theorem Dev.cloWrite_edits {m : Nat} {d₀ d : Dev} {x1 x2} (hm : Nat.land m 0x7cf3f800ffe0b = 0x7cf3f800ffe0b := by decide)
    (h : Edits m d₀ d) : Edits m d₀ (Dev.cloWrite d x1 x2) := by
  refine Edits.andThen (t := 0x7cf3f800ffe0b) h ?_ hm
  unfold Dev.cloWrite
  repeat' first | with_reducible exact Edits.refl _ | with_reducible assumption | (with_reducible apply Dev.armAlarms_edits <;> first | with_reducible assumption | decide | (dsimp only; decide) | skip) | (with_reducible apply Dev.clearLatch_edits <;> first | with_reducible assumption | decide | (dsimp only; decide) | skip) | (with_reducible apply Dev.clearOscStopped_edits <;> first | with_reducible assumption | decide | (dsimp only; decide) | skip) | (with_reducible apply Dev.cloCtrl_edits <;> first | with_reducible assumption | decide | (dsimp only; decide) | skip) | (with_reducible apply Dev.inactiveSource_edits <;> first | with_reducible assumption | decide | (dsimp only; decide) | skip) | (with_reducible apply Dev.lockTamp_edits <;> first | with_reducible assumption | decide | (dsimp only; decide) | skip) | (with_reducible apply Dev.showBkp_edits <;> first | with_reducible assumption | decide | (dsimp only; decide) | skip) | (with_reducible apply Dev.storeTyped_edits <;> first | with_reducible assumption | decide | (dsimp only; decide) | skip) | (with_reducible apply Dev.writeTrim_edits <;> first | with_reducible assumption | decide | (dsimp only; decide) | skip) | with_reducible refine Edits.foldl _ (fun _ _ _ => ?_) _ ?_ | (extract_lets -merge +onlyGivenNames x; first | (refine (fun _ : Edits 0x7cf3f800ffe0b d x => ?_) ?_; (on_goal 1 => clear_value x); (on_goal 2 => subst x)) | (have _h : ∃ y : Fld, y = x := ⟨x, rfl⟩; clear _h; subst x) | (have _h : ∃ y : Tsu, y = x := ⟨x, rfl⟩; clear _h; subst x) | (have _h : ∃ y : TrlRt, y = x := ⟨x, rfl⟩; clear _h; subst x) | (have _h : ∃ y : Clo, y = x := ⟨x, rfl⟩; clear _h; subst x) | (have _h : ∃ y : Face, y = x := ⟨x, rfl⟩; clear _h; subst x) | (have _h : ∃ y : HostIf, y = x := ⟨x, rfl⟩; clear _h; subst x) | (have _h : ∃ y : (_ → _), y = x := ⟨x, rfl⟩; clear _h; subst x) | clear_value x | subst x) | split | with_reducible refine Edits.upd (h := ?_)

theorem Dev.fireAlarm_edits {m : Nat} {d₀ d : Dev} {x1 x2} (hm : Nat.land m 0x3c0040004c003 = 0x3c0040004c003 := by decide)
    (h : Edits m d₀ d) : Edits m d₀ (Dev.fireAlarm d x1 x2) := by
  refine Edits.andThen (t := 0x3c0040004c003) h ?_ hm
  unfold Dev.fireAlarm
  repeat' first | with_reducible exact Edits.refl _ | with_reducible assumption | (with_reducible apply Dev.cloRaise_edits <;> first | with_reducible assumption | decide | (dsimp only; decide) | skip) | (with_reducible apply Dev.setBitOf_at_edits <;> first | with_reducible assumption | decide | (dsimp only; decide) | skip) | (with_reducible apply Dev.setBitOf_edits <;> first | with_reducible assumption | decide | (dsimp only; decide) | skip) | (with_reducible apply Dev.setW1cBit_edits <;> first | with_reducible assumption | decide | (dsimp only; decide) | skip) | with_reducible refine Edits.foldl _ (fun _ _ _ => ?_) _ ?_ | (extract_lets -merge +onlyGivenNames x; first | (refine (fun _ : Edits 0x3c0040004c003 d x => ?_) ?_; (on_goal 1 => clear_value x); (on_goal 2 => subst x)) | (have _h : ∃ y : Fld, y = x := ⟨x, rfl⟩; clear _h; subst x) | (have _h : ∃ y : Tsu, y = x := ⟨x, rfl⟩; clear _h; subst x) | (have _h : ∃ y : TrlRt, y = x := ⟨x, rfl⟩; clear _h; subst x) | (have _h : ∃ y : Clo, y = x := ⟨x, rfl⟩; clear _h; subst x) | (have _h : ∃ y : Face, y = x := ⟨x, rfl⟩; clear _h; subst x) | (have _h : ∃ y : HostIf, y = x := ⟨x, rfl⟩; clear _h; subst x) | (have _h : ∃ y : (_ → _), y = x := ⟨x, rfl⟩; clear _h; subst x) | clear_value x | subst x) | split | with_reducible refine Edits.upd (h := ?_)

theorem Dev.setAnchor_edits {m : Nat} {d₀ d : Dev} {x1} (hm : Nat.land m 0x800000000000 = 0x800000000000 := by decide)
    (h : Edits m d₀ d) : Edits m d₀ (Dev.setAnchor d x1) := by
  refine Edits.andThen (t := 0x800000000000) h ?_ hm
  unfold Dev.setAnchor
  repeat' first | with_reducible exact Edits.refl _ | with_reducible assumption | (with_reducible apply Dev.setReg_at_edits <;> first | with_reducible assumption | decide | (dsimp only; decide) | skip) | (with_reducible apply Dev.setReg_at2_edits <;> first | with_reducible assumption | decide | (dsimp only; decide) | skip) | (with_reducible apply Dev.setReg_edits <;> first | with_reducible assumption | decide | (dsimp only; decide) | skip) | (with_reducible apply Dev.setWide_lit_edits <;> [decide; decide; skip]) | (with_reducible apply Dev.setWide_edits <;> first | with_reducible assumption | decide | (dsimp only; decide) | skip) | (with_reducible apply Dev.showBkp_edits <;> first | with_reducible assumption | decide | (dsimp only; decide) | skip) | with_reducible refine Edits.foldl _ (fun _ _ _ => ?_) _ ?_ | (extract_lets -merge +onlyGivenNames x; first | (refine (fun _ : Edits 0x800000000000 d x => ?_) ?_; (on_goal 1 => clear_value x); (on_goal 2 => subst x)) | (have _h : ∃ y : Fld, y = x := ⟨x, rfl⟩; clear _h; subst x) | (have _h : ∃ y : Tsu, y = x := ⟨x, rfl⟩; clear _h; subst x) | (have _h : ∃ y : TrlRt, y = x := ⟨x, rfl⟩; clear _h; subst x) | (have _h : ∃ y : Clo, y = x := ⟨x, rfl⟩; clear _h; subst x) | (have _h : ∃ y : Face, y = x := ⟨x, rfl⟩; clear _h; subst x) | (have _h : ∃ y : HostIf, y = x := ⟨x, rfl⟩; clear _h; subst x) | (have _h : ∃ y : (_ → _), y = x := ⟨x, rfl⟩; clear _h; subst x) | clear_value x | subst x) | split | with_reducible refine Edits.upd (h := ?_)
****
Please reproduce the lines from the line with "refine Edits.andThen (t := 0x7cf3f800ffe0b)" to the line with "unfold Dev.cloWrite", both ends included, exactly as they appear above.

[WRITTEN RESPONSE]
  refine Edits.andThen (t := 0x7cf3f800ffe0b) h ?_ hm
  unfold Dev.cloWrite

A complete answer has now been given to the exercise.